[Start of section]
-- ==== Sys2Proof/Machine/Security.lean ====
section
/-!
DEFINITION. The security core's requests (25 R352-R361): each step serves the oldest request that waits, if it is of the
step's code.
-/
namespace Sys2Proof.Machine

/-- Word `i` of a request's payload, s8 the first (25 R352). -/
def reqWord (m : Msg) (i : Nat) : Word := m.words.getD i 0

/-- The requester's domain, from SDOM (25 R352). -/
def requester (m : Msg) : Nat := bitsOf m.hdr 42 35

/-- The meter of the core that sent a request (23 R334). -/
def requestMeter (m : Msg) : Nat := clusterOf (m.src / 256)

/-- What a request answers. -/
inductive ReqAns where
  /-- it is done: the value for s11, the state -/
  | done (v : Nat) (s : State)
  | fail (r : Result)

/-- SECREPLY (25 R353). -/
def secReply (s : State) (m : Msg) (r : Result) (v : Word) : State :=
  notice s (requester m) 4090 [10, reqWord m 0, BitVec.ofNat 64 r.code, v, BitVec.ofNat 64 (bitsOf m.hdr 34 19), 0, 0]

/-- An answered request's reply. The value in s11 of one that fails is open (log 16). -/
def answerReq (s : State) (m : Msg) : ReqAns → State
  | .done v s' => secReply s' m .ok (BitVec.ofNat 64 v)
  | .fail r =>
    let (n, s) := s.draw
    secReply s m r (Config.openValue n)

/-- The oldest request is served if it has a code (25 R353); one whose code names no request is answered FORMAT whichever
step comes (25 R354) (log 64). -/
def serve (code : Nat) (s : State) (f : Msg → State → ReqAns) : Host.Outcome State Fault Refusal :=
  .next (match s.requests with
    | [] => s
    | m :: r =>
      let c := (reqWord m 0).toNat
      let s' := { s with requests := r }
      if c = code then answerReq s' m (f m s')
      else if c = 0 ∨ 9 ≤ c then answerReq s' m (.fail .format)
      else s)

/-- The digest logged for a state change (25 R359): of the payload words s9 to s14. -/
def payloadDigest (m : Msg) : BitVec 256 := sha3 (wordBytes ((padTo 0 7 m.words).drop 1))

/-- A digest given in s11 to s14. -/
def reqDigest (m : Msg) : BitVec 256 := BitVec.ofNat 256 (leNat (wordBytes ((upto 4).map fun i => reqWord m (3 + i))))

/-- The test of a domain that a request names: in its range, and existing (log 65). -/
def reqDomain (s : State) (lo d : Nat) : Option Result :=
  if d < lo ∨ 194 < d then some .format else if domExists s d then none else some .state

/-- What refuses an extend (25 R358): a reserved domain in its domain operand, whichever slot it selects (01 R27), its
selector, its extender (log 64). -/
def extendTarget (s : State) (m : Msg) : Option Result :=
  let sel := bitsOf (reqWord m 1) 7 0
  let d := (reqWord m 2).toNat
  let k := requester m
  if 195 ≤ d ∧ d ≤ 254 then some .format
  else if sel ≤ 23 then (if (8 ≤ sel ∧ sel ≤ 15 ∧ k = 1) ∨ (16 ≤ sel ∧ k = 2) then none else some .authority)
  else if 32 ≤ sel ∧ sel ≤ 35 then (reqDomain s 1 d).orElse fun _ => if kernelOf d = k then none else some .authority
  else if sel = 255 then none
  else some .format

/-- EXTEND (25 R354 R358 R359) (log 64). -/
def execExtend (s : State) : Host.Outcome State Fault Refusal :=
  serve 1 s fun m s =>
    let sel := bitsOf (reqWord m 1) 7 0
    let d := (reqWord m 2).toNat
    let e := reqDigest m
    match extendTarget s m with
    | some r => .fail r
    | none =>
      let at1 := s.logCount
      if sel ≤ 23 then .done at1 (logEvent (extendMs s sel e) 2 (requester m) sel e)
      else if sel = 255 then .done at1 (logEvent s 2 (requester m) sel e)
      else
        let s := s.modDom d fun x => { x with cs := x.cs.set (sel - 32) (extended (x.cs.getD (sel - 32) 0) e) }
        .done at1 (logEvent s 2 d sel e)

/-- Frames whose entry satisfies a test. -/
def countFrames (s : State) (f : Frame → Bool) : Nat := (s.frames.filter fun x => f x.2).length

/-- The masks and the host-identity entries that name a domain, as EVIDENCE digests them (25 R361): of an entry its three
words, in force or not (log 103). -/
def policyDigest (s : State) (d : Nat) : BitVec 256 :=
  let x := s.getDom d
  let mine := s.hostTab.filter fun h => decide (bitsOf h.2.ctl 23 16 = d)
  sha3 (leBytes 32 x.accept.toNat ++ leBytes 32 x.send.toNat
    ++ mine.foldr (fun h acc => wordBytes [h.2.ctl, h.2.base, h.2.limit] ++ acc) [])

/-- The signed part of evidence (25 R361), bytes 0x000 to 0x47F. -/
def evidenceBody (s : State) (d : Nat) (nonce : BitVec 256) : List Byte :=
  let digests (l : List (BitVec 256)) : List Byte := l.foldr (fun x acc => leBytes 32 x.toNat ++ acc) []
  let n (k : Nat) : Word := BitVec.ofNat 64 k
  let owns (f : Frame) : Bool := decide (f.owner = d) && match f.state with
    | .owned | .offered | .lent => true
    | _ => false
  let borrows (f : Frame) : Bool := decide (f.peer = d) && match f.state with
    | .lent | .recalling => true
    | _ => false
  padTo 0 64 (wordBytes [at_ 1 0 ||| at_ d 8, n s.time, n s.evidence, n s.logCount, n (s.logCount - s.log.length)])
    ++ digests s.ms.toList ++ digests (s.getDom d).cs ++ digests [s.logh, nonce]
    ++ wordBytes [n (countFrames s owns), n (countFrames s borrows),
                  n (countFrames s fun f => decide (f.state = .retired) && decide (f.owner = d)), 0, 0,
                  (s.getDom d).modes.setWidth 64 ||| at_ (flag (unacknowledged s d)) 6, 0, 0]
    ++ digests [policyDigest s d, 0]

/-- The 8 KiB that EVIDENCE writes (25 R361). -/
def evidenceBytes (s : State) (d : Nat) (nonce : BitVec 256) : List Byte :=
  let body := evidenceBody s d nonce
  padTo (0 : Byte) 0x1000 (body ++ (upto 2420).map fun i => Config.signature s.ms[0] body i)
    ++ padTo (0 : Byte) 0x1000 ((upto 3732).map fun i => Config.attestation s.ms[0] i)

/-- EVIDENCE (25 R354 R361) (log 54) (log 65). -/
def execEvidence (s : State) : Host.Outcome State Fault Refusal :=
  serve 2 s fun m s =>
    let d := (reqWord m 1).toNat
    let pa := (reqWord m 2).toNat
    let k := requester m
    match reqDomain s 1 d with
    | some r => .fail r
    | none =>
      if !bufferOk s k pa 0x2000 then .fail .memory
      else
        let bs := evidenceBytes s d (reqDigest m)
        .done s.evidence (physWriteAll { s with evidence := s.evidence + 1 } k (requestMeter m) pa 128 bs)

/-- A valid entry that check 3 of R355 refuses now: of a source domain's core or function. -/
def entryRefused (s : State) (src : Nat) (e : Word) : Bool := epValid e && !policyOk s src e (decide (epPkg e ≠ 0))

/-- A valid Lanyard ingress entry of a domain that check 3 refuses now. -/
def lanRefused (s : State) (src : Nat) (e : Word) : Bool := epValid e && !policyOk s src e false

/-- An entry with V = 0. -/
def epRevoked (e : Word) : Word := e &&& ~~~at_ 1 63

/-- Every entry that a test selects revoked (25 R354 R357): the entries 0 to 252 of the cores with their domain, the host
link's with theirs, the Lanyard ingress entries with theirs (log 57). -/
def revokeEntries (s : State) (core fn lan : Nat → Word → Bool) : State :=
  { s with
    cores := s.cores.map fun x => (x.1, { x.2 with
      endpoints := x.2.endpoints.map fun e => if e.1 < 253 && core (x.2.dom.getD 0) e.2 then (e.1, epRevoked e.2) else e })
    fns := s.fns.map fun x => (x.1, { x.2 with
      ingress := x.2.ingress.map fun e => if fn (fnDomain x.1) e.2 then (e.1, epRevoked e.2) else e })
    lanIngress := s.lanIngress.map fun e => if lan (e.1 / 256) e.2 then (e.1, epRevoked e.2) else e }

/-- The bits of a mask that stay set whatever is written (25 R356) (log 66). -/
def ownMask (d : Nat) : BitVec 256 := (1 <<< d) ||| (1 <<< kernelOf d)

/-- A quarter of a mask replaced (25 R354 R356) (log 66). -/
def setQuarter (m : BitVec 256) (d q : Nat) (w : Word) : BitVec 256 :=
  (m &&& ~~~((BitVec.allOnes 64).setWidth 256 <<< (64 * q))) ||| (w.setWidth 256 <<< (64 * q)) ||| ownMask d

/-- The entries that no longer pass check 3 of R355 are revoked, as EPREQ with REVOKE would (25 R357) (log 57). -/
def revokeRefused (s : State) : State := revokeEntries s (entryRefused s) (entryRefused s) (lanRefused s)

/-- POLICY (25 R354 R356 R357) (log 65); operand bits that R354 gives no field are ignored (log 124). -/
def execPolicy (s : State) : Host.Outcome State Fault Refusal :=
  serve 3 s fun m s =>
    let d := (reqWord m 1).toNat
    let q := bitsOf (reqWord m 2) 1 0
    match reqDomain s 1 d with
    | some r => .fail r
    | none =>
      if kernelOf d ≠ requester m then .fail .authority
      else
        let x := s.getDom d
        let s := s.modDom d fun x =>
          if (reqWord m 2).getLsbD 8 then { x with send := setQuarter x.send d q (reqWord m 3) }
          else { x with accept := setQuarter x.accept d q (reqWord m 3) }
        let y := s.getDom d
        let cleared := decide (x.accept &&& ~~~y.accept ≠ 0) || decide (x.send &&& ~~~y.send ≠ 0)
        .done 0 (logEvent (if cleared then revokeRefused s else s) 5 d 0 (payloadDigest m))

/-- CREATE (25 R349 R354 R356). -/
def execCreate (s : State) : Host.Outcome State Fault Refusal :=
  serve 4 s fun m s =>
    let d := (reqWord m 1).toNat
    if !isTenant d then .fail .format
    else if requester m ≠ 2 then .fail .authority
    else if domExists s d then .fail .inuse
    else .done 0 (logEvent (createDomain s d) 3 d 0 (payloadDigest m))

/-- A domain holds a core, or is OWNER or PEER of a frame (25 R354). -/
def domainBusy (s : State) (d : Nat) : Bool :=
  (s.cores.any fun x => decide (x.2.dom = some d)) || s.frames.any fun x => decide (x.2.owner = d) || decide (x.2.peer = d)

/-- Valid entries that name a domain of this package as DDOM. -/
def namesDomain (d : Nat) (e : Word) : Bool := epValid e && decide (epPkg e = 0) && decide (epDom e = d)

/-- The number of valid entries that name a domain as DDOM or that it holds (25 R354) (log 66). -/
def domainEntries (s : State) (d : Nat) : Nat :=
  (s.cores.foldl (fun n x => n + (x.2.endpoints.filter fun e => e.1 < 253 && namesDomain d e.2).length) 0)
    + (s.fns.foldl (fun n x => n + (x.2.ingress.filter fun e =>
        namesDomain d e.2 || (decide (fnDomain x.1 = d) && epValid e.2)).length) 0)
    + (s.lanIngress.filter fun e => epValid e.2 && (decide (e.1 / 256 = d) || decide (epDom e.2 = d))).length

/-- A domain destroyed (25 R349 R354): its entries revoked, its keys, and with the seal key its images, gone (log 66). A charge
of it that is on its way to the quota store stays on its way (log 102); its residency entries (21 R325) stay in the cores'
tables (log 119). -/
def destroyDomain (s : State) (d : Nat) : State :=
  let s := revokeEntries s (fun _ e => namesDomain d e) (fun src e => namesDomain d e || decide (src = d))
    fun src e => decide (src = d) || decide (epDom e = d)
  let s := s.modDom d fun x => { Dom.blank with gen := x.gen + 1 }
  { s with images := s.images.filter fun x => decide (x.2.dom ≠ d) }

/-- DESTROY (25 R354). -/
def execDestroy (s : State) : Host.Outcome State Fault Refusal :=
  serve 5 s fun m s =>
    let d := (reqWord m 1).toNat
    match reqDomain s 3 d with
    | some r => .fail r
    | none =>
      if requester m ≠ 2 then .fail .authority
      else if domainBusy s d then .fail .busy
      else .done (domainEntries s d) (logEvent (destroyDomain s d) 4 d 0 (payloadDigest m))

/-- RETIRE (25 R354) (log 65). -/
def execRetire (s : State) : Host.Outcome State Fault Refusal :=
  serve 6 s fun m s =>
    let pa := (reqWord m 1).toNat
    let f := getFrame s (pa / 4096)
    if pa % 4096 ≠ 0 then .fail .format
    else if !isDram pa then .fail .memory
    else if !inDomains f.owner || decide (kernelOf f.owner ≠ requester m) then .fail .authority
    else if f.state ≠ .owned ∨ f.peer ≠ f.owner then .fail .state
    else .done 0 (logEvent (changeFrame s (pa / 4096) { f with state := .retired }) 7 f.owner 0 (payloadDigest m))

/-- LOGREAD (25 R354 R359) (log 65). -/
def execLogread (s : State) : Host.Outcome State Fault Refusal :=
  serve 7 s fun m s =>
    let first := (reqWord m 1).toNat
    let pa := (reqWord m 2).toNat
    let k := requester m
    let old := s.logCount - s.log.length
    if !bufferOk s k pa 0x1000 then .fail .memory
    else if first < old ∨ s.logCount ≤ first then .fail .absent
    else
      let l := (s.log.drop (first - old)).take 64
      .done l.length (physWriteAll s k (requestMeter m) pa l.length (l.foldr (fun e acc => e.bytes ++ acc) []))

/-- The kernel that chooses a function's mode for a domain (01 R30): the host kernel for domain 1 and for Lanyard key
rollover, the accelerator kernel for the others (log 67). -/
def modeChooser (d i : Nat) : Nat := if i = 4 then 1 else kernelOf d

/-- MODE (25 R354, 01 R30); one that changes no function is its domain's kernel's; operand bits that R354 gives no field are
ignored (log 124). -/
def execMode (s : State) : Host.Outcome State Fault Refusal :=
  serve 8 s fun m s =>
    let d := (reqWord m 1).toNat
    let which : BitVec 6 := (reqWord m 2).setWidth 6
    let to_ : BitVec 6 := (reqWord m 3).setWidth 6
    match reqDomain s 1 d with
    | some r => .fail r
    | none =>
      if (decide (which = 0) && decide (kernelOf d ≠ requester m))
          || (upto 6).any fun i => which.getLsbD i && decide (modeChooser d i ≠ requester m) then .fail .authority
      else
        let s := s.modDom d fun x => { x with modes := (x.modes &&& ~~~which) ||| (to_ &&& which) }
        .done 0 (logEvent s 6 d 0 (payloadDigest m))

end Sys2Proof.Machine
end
[End of section]
Among the lines above, find those holding "oldest" and copy each one.

DEFINITION. The security core's requests (25 R352-R361): each step serves the oldest request that waits, if it is of the
/-- The oldest request is served if it has a code (25 R353); one whose code names no request is answered FORMAT whichever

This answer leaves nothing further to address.